Actually, I looked it up rather than going from memory: BTC difficulty updates don't happen every few months they happen every 2016 blocks, which is roughly every two weeks. And the process is entirely automated, adjusting the difficulty to maintain a new block rate of about one every 10 minutes. In fact, the "2016" number was chosen because it's the number of 10-minute intervals in two weeks. This is all part of Satoshi's original design.

The most recent adjustment happened on Feb 7, and it was a downward difficulty adjustment. This wasn't a new phenomenon; downward adjustments are much less common than upward adjustments, but they've happened many times in the past.

So, BTC adapts automatically to price changes that making mining more or less profitable.

Comment Re: And this is the problem. (Score 1) 105

I do not think that will work. Because who would make that decision and implement it? It will just be the start of open "value" manipulation.

Difficulty is updated every few months. This is a routine process. I'm not sure that it has ever been decreased rather than increased, but I don't think that will be a significant obstacle.

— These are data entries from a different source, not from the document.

/-- A change of state of a slot whose bay has changed, at the end of the step. -/
theorem finish_changeState (before p : Part) (b : Slot) (state : SlotState) :
    ((Part.finish before (p.changeState b state)).bay b).contactClosed = (p.bay b).contactClosed ∧
    ((Part.finish before (p.changeState b state)).bay b).presence = (p.bay b).presence ∧
    ((Part.finish before (p.changeState b state)).bay b).timer = (p.bay b).timer ∧
    (Part.finish before (p.changeState b state)).slot b = { p.slot b with state := state } ∧
    (Part.finish before (p.changeState b state)).noticePending .slot = true := by
  obtain ⟨contact, presence, timer, -⟩ := finish_bay before (p.changeState b state) b
  obtain ⟨contact', presence', timer', -⟩ := (changeState_acts p b state).bay (b := b)
  rw [contact, presence, timer, finish_slot, contact', presence', timer', changeState_slot]
  exact ⟨rfl, rfl, rfl, rfl, finish_notice (reportSlot_notice _ _)⟩

theorem contactMade_running {p : Part} {i : Slot} (running : p.busy = false) (empty : (p.slot i).state = .empty) :
    p.contactMade i = p.changeState i .settling := by
  rw [Part.contactMade, declares_running running, if_neg (by decide), if_pos empty]

theorem settleAbandoned_running {p : Part} {i : Slot} (running : p.busy = false) (settling : (p.slot i).state = .settling) :
    p.settleAbandoned i = p.changeState i .empty := by
  rw [Part.settleAbandoned, declares_running running, if_neg (by decide), if_pos settling]

/-- R1, R25: a contact closes at an absent bay with an EMPTY slot. -/
theorem contact_starts_settling {b : Slot} {s : State} (normal : s.part.Normal) (isOpen : (s.part.bay b).contactClosed = false)
    (absent : (s.part.bay b).presence = .absent) (empty : (s.part.slot b).state = .empty) :
    Completes (.contactCloses b) s (.ofCommand (.contactCloses b)) fun q =>
      (q.bay b).contactClosed = true ∧ (q.bay b).presence = .settling ∧ (q.bay b).timer = .settle ∧
        q.slot b = { s.part.slot b with state := .settling } ∧ q.noticePending .slot = true := by
  refine completes_after (exec_contactCloses isOpen normal.running) ?_
  rw [Part.contactClosed, updBay_bay_self]
  simp only [absent]
  rw [presenceBecomes_awake (by exact normal.awake), contactMade_running (by exact normal.running) (by exact empty)]
  obtain ⟨contact, presence, timer, slot, notice⟩ := finish_changeState s.part
    ((s.part.updBay b fun r => { r with contactClosed := true }).updBay b fun r => { r with presence := .settling, timer := .settle })
    b .settling
  rw [contact, presence, timer, slot, updBay_bay_self, updBay_bay_self]
  exact ⟨rfl, rfl, rfl, rfl, notice⟩

/-- R1, R25: a contact opens again while the bay settles. -/
theorem contact_abandons_settling {b : Slot} {s : State} (normal : s.part.Normal) (closed : (s.part.bay b).contactClosed = true)
    (settling : (s.part.bay b).presence = .settling) (state : (s.part.slot b).state = .settling) :
    Completes (.contactOpens b) s (.ofCommand (.contactOpens b)) fun q =>
      (q.bay b).contactClosed = false ∧ (q.bay b).presence = .absent ∧ (q.bay b).timer = .stopped ∧
        q.slot b = { s.part.slot b with state := .empty } ∧ q.noticePending .slot = true := by
  refine completes_after (exec_contactOpens closed normal.running) ?_
  rw [Part.contactOpened, updBay_bay_self]
  simp only [settling]
  rw [presenceBecomes_awake (by exact normal.awake), settleAbandoned_running (by exact normal.running) (by exact state)]
  obtain ⟨contact, presence, timer, slot, notice⟩ := finish_changeState s.part
    ((s.part.updBay b fun r => { r with contactClosed := false }).updBay b fun r => { r with presence := .absent, timer := .stopped })
    b .empty
  rw [contact, presence, timer, slot, updBay_bay_self, updBay_bay_self]
  exact ⟨rfl, rfl, rfl, rfl, notice⟩

/-- R1: a contact opens at a PRESENT bay. -/
theorem contact_leaves {b : Slot} {s : State} (normal : s.part.Normal) (closed : (s.part.bay b).contactClosed = true)
    (present : (s.part.bay b).presence = .present) (quiet : s.part.Quiet) :
    Completes (.contactOpens b) s (.and (.only (.contact b)) (.only (.presence b))) fun q =>
      (q.bay b).contactClosed = false ∧ (q.bay b).presence = .leaving ∧ (q.bay b).timer = .removal := by
  refine completes_contact quiet ((exec_contactOpens closed normal.running).trans ?_)
  rw [Part.contactOpened, updBay_bay_self]
  simp only [present]
  rw [presenceBecomes_awake (by exact normal.awake)]

/-- R18: a held outcome of a single hold goes to the slot manager when the contact returns. -/
theorem exec_returnsSingle {s : State} {b : Slot} {h : Hold} {o : LinkOutcome} (normal : s.part.Normal)
    (isOpen : (s.part.bay b).contactClosed = false) (leaving : (s.part.bay b).presence = .leaving)
    (link : s.part.link b = .held h) (phase : h.phase = .outcomeHeld o) (single : h.commit = false) :
    exec (.contactCloses b) s = s.after (((s.part.contactReturns b).endHold b).slotOutcome b o) := by
  rw [exec_contactReturns normal isOpen leaving, deliverHeld_outcome (by exact link) phase,
    deliverOutcome_single (by exact link) single]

Comment Re:We have lost our ability to debate and decide (Score 1) 77

One thing the science does tell us is that we all have a very hard time separating the world that existed when we were children from our perception of that world through the eyes of a child.

Ask nearly any population in the United States when this country was best and you'll get a majority who'll swear to you it was when they were teenagers. The age of the group doesn't matter. You get the same result from 20 year olds as 40 year olds as 60 year olds as 80 year olds. And what you're seeing is people looking back to a time when they had lots of free time, lots of freedom, and most of their income was disposable and thinking "that was pretty great." And it was.... except they were living under a roof someone else paid for and still experiencing the risks and complexities of the world through the filter and safety net provided by their parents.

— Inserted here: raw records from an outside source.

-- ==== Sys2Proof/Safety.lean ====
section
/-! DEFINITION. What the claims are stated in: states the machine can be in (`State.Inv`), a successful end of a run and its
observation (R158), and what an instruction may change (the frames). -/

namespace Sys2Proof.Machine

/-! ## The invariant -/

/-- The invariant of the machine, from the rules that relate its state:
the buffer is canonical and holds no element at or beyond `C` (R21, R41), and does not exist without an allocation (R21);
parameters break R6 only under the REF_CONFIG refusal (R146); `ready` is true exactly when the most recent BEGIN returned
true (R26), and then the buffer exists (R94) and under the software transport the pins are configured (R124);
ALLOC_FAIL is recorded only without an allocation (R27); the critical section, the transaction and the serializer
position come and go together (R33, R34, R36), in a WRITE that was ready, with the host's interrupts off (R141), at a
position in R36's ranges; the hardware transport has no pin state (R35); at most one of fault and refusal stands (R137).
-/
abbrev State.Inv (s : State) : Prop :=
  s.pwm.wf = true ∧
  s.pwm.below (channelCount s.params) = true ∧
  (s.params.allocOk = false → s.pwm = []) ∧
  (s.params.wf = false → s.refusal = some .config) ∧
  (s.ready = true ↔ s.initStatus = .ok) ∧
  (s.ready = true → s.params.allocOk = true) ∧
  (s.ready = true → s.params.transport = .softwareBitBang → s.pinsConfigured = true) ∧
  (s.initStatus = .allocFail → s.params.allocOk = false) ∧
  (s.inCritical = s.txnHeld) ∧
  (s.inCritical = s.position.isSome) ∧
  (s.inCritical = true → s.ready = true ∧ s.interruptsEnabled = false) ∧
  (∀ p ∈ s.position, p.legal s.params = true) ∧
  (s.params.transport = .hardwarePeripheral →
    s.sck = .unknown ∧ s.sdo = .unknown ∧ s.pinsConfigured = false) ∧
  (s.fault = none ∨ s.refusal = none)

/-! ## Frames: what may differ between two states -/

/-- Only the result and `pc` differ. -/
abbrev State.SameButResult (s t : State) : Prop := t = { s with result := t.result, pc := t.pc }

/-- Only the channel buffer, the result and `pc` differ. -/
abbrev State.SameButBuffer (s t : State) : Prop := t = { s with pwm := t.pwm, result := t.result, pc := t.pc }

/-- Only the brightness registers, the result and `pc` differ. -/
abbrev State.SameButBright (s t : State) : Prop :=
  t = { s with bcR := t.bcR, bcG := t.bcG, bcB := t.bcB, result := t.result, pc := t.pc }

/-- Only what BEGIN writes differs (R124): the trace, `pins_configured`, `ready`, `init_status`, the result, `pc` and the
model's draw counter. -/
abbrev State.SameButInit (s t : State) : Prop :=
  t = { s with trace := t.trace, pinsConfigured := t.pinsConfigured, ready := t.ready, initStatus := t.initStatus,
               result := t.result, pc := t.pc, draws := t.draws }

/-- Only what WRITE writes differs (R93): the trace, the pins, the result, `pc` and the host's interrupt state. -/
abbrev State.SameButWire (s t : State) : Prop :=
  t = { s with trace := t.trace, sck := t.sck, sdo := t.sdo, result := t.result, pc := t.pc,
               interruptsEnabled := t.interruptsEnabled }

/-- The state in which a host operation executes: no fault, no refusal, no WRITE in progress (R75, R131, R136, R155). -/
abbrev State.Live (s : State) : Prop := s.halted = false ∧ s.busy = false

/-! ## Runs (R158) -/

/-- A run has ended successfully: every operation of the host's sequence has executed, with `fault = none` and
`refused = false` (R158). -/
abbrev State.endedWell (s : State) : Prop := s.input = [] ∧ s.halted = false ∧ s.busy = false

/-- Whether the host's sequence still has something to run. -/
def State.running (s : State) : Bool := !s.halted && (s.busy || !s.input.isEmpty)

/-- At most `fuel` steps, with the result of every operation that completed, in order (R158). -/
def runFor : Nat → State → State × List Result
  | 0, s => (s, [])
  | fuel + 1, s =>
    if s.running then
      match step s with
      | .next t => ((runFor fuel t).1, (if t.pc = s.pc + 1 then [t.result] else []) ++ (runFor fuel t).2)
      | .fault _ => (s, [])
      | .refused _ => (s, [])
    else (s, [])

/-- The observation of a run (R158). -/
structure Observation where
  trace : List Event
  results : List Result
  pwm : Memory
  bcR : Bright
  bcG : Bright
  bcB : Bright
  ready : Bool
  deriving DecidableEq, Repr

/-- The observation at a run's end, where it ended successfully (R158). Every step of a whole operation uses at least one
byte of the sequence, so the sequence's length is fuel enough. -/
def observe (s : State) : Option Observation :=
  let r := runFor s.input.length s
  if r.1.endedWell then
    some { trace := r.1.trace, results := r.2, pwm := r.1.pwm, bcR := r.1.bcR, bcG := r.1.bcG, bcB := r.1.bcB,
           ready := r.1.ready }
  else none

end Sys2Proof.Machine
end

And since we're being scientific about this: yes, obviously not everyone. I'm sure someone reading this right now is thinking "I had a tough childhood." And I'm sure they did but anecdotes are not data.

The 1980s were -- and I say this as both a historian and someone who lived through them -- fucked. Reagan torched the New Deal consensus. The AIDS crisis was literally laughed out of the White House press room. Our government perpetuated a long string of dirty intelligence/foreign-policy interventions. The wealthy and powerful were juiced to the gills on cocaine.

There was a sense of decorum which has sense evaporated from American politics but that's about it.